-- ==== Sys2Proof/Machine/Dispatch.lean ====
section
/-! DEFINITION. One arm for each constructor of `Instr`: a call of its meaning. -/

namespace Sys2Proof.Machine
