-- ==== Sys2Proof/WellFormed.lean ====
section
/-! DEFINITION. Well-formed instructions: those that some issue unit stands for, by the checks of R151 on the instruction itself. A hardware
step or an event of the outside has no words and is none. -/

namespace Sys2Proof

/-- Some issue unit stands for it: a full word, or a pair word. -/
def Instr.isWord (i : Instr) : Bool := (pairSlots i).isSome || (encF i).isSome

/-- The checks of a pair word (R143 to R146): codes, unused bits and registers, no predicate written twice, a gang. -/
def pairWf (c : DCtx) (a b : Slot) : Bool :=
  !c.arm && a.codesOk && b.codesOk && a.encOk c.allot false && b.encOk c.allot true && !pairClash a b

/-- The checks of a full-form instruction: available on the core, codes, field values and register numbers, tiles. -/
def fullWf (c : DCtx) (i : Instr) : Bool := (encF i).isSome && avail c.arm i && codesOk c i && encOk c i && tilesOk c i

/-- Well-formed for a core and an allotment. -/
def Instr.wf (c : DCtx) (i : Instr) : Bool :=
  match pairSlots i with
  | some (a, b) => pairWf c a b
  | none => fullWf c i

/-- A context that the machine can have: an armature thread, or a gang with a legal allotment, tile count and lane count (R84, R89, R312). -/
def DCtx.ok (c : DCtx) : Bool :=
  if c.arm then c == .armature
  else decide (32 ≤ c.allot) && decide (c.allot ≤ 1024) && c.allot % 32 == 0 && decide (c.tiles ≤ 64) && decide (1 ≤ c.lanes)
    && decide (c.lanes ≤ 32) && c.lanes % 4 == 0

end Sys2Proof
end

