/-- R257, R259 to R261, R268, R269: what the asked dies and the home answer, and what the answers do. `SnpF` supplies and keeps, `SnpI` gives up, `SnpFI`
supplies and gives up, `Recall` writes back and gives up; data go to the asker under the asker's number, and a die without the line says that its
data have left. The last acknowledgement of a read ends the transaction with the table's state and the grant's permission; a grant changes DP; data,
a refusal and a retry reach the request of their number, data of a fenced die reach none, and the answer to a write ends its wait. -/
def Obligations.SnoopsAndAnswers : Prop :=
  ∀ (m : Msg) (mask : BitVec 64) (x : LineData) (e : SEnt) (q : SReq) (t0 : JTx) (s : State),
    let d := m.dst
    let la := m.la
    let dirty := s.dieDirty d la
    let x0 := s.dieData d la
    let has := s.holds d la = true
    let some_ := has ∨ (s.sent d la).dp ≠ .i
    let data : Mop × Msg := (.data, { mkMsg m.req d la m.rtx with lines := [(fullMask, x0)] })
    let ack := fun (a : BitVec 46) => ((.ack, { mkMsg m.src d la m.txid with arg := a }) : Mop × Msg)
    let gone : Mop × Msg := (.gone, mkMsg m.src d la m.txid)
    let down := fun (x : CLine) => match x.kind with
      | .tracked .m b => { x with kind := .tracked .o b }
      | .tracked .e b => { x with kind := .tracked .s b }
      | _ => x
    let kept := fun (t : State) => ∀ c, t.cline? d c la = (s.cline? d c la).map down
    let left := fun (t : State) => t.copies d la = [] ∧ (t.sent d la).dp = .i
    let up := fun z => s.cut d z = false
    let j := s.jent d la
    let mine := t0.txid = m.txid ∧ ∀ z ∈ s.sdir, z.die = d → z.la % 2 ^ 46 = la % 2 ^ 46 → ∀ p, z.req = some p → p.txid ≠ m.txid
    let only := t0.acks = [m.src] ∧ m.src ∉ j.fenced ∧ t0.op = .rds
    s.dead d = false → up m.req → up m.src →
    (m.toSlice = false →
      (has →
        (∃ t, exec (.snpf m) s = .next t ∧ t.mem = s.mem ∧ t.msgs = s.msgs ++ [data, ack (if dirty then 3 else 2)] ∧ kept t ∧
          (t.sent d la).dp = if dirty then .o else .s) ∧
        (m.req ≠ d → ∃ t, exec (.snpfi m) s = .next t ∧ t.mem = s.mem ∧ t.msgs = s.msgs ++ [data, ack (if dirty then 1 else 0)] ∧ left t) ∧
        (m.req = d → exec (.snpfi m) s = .next { s with msgs := s.msgs ++ [ack (if dirty then 1 else 0)] })) ∧
      (¬has → exec (.snpf m) s = .next { s with msgs := s.msgs ++ [gone] } ∧ exec (.snpfi m) s = .next { s with msgs := s.msgs ++ [gone] }) ∧
      (some_ →
        (∃ t, exec (.snpi m) s = .next t ∧ t.mem = s.mem ∧ t.msgs = s.msgs ++ [ack 0] ∧ left t) ∧
        (dirty = false → ∃ t, exec (.recall m) s = .next t ∧ t.mem = s.mem ∧ t.msgs = s.msgs ++ [ack 0] ∧ left t) ∧
        (dirty = true → s.home la = .dev d → ∃ t n, exec (.recall m) s = .next t ∧
          t.msgs = s.msgs ++ [(.wbd, { mkMsg d d la n with lines := [(fullMask, x0)], toSlice := true }), ack 1] ∧ left t)) ∧
      (¬some_ → exec (.snpi m) s = .next { s with msgs := s.msgs ++ [gone] } ∧ exec (.recall m) s = .next { s with msgs := s.msgs ++ [gone] })) ∧
    (m.toSlice = true →
      (∃ t, exec (.rds m) s = .next t ∧ t.mem = s.mem ∧ kept t ∧ (t.sent d la).exp = true ∧
        t.msgs = s.msgs ++ [data, ack (BitVec.ofNat 46 ((if dirty then 1 else 0) + if s.holds d la then 2 else 0))]) ∧
      (∃ t, exec (.rdx m) s = .next t ∧ t.mem = (if dirty then putLine s.mem la fullMask x0 else s.mem) ∧ left t ∧ (t.sent d la).exp = true ∧
        t.msgs = s.msgs ++ [data, ack (if dirty then 1 else 0)]) ∧
      (m.lines = [(fullMask, x)] → exec (.wbd m) s = .next { s with mem := putLine s.mem la fullMask x })) ∧
    (s.sdir.find? (fun z => z.die == d && z.la % 2 ^ 46 == la % 2 ^ 46 && z.req.any fun p => p.txid == m.txid) = some e → e.req = some q →
      exec (.grant m) s = .next ((s.setSent { e with
        dp := if m.arg.toNat % 16 = 1 then .s else if m.arg.toNat % 16 = 2 then .e else if m.arg.toNat % 16 = 3 then .m
          else if m.arg.toNat % 16 = 4 then .o else .i }).sliceFinish d la) ∧
      (s.inCensus q.to_ la = false → s.cut d q.to_ = false → ∃ t, exec (.retry m) s = .next t ∧ t.mem = s.mem ∧ t.clines = s.clines ∧
        t.msgs = s.msgs ++ [(q.op, { mkMsg q.to_ d la m.txid with mir := q.mir, pri := decide (3 ≤ q.retries + 1) })]) ∧
      (e.la < 2 ^ 46 →
        exec (.err m) s = .next (s.setSent { e with req := some { q with err := true } }) ∧
        (m.lines = [(mask, x)] → ∀ i, i = Instr.data m ∨ i = .datam m →
          (m.src ∈ (s.jent (s.dirDie la) la).fenced → exec i s = .next s) ∧
          (m.src ∉ (s.jent (s.dirDie la) la).fenced → exec i s = .next ((s.setSent { e with req := some { q with
            data := some (if mask = fullMask then x else mergeLine (q.data.getD (memLine s.mem la)) mask x) } }).sliceFinish d la)))) ∧
      (e.endsOnly = true →
        let ended : State := { s with sdir := s.sdir.filter fun z => !(z.die == d && z.la == e.la) }
        exec (.ack m) s = .next ended ∧ exec (.err m) s = .next (if q.op = .wru then ended.monitor d 0x14 else ended))) ∧
    (j.tx = some t0 → mine → only →
      let dt := t0.dirty || m.arg.getLsbD 0
      let ends := fun (h : JEnt) (dp : BitVec 46) =>
        ((s.setJent { h with
          tx := none
          wq := []
          grants := (h.grants.filter fun y => h.holders.contains y.1 && y.1 != t0.m.req) ++ [(t0.m.req, t0.m.rtx)] }).jRelease d la
            (j.wq ++ t0.next.toList)).send .grant { mkMsg t0.m.req d la t0.m.rtx with arg := dp }
      (j.st = .own → exec (.ack m) s = .next (ends { j with st := if dt then .os else .sh, holders := j.holders.filter (· != t0.m.req) ++ [t0.m.req] } 1)) ∧
      (j.st = .sh ∨ j.st = .os → exec (.ack m) s = .next (ends { j with holders := j.holders.filter (· != t0.m.req) ++ [t0.m.req] } 1))) ∧
    (j.tx = some t0 → mine → m.src ∈ t0.acks → m.src ∉ j.fenced → (∃ y ∈ t0.acks.erase m.src, y < 300) →
      exec (.ack m) s = .next (s.setJent { j with tx := some { t0 with
        acks := t0.acks.erase m.src, dirty := t0.dirty || m.arg.getLsbD 0, kept := t0.kept || m.arg.getLsbD 1 } })) ∧
    (∀ ys, j.tx = some t0 → mine → t0.op ≠ .recall → ys ≠ [] → t0.acks = m.src :: ys.map (fun y => 300 + y) → m.src ∉ j.fenced →
      (∀ y ∈ ys, up y ∧ y < 100) → ∃ t, exec (.ack m) s = .next t ∧ t.mem = s.mem ∧
        t.msgs = s.msgs ++ ys.map (fun y => (.snpi, { mkMsg y d la t0.txid with
          req := t0.m.req
          rtx := t0.m.rtx
          arg := match j.grants.find? fun g => g.1 == y with
            | some g => BitVec.ofNat 46 (4096 + g.2 % 4096)
            | none => 0 })) ∧
        (t.jent d la).tx = some { t0 with acks := ys, dirty := t0.dirty || m.arg.getLsbD 0, kept := t0.kept || m.arg.getLsbD 1 }) ∧
    (j.tx = some t0 → t0.txid = m.txid → m.src ∉ j.fenced →
      (200 + m.src ∈ t0.acks → m.src ∉ t0.acks → (∃ y ∈ t0.acks.erase (200 + m.src), y < 300) →
        exec (.gone m) s = .next (s.setJent { j with tx := some { t0 with acks := t0.acks.erase (200 + m.src) } })) ∧
      (200 + m.src ∉ t0.acks → m.src ∈ t0.acks →
        exec (.gone m) s = .next (s.setJent { j with tx := some { t0 with acks := t0.acks.erase m.src ++ [400 + m.src] } })))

== Required action ==
Copy only this part of the entries above: the line with "let la := m.la", the line with "let data : Mop", and the lines between, all exactly as written.

== Finished task ==
    let la := m.la
    let dirty := s.dieDirty d la
    let x0 := s.dieData d la
    let has := s.holds d la = true
    let some_ := has ∨ (s.sent d la).dp ≠ .i
    let data : Mop × Msg := (.data, { mkMsg m.req d la m.rtx with lines := [(fullMask, x0)] })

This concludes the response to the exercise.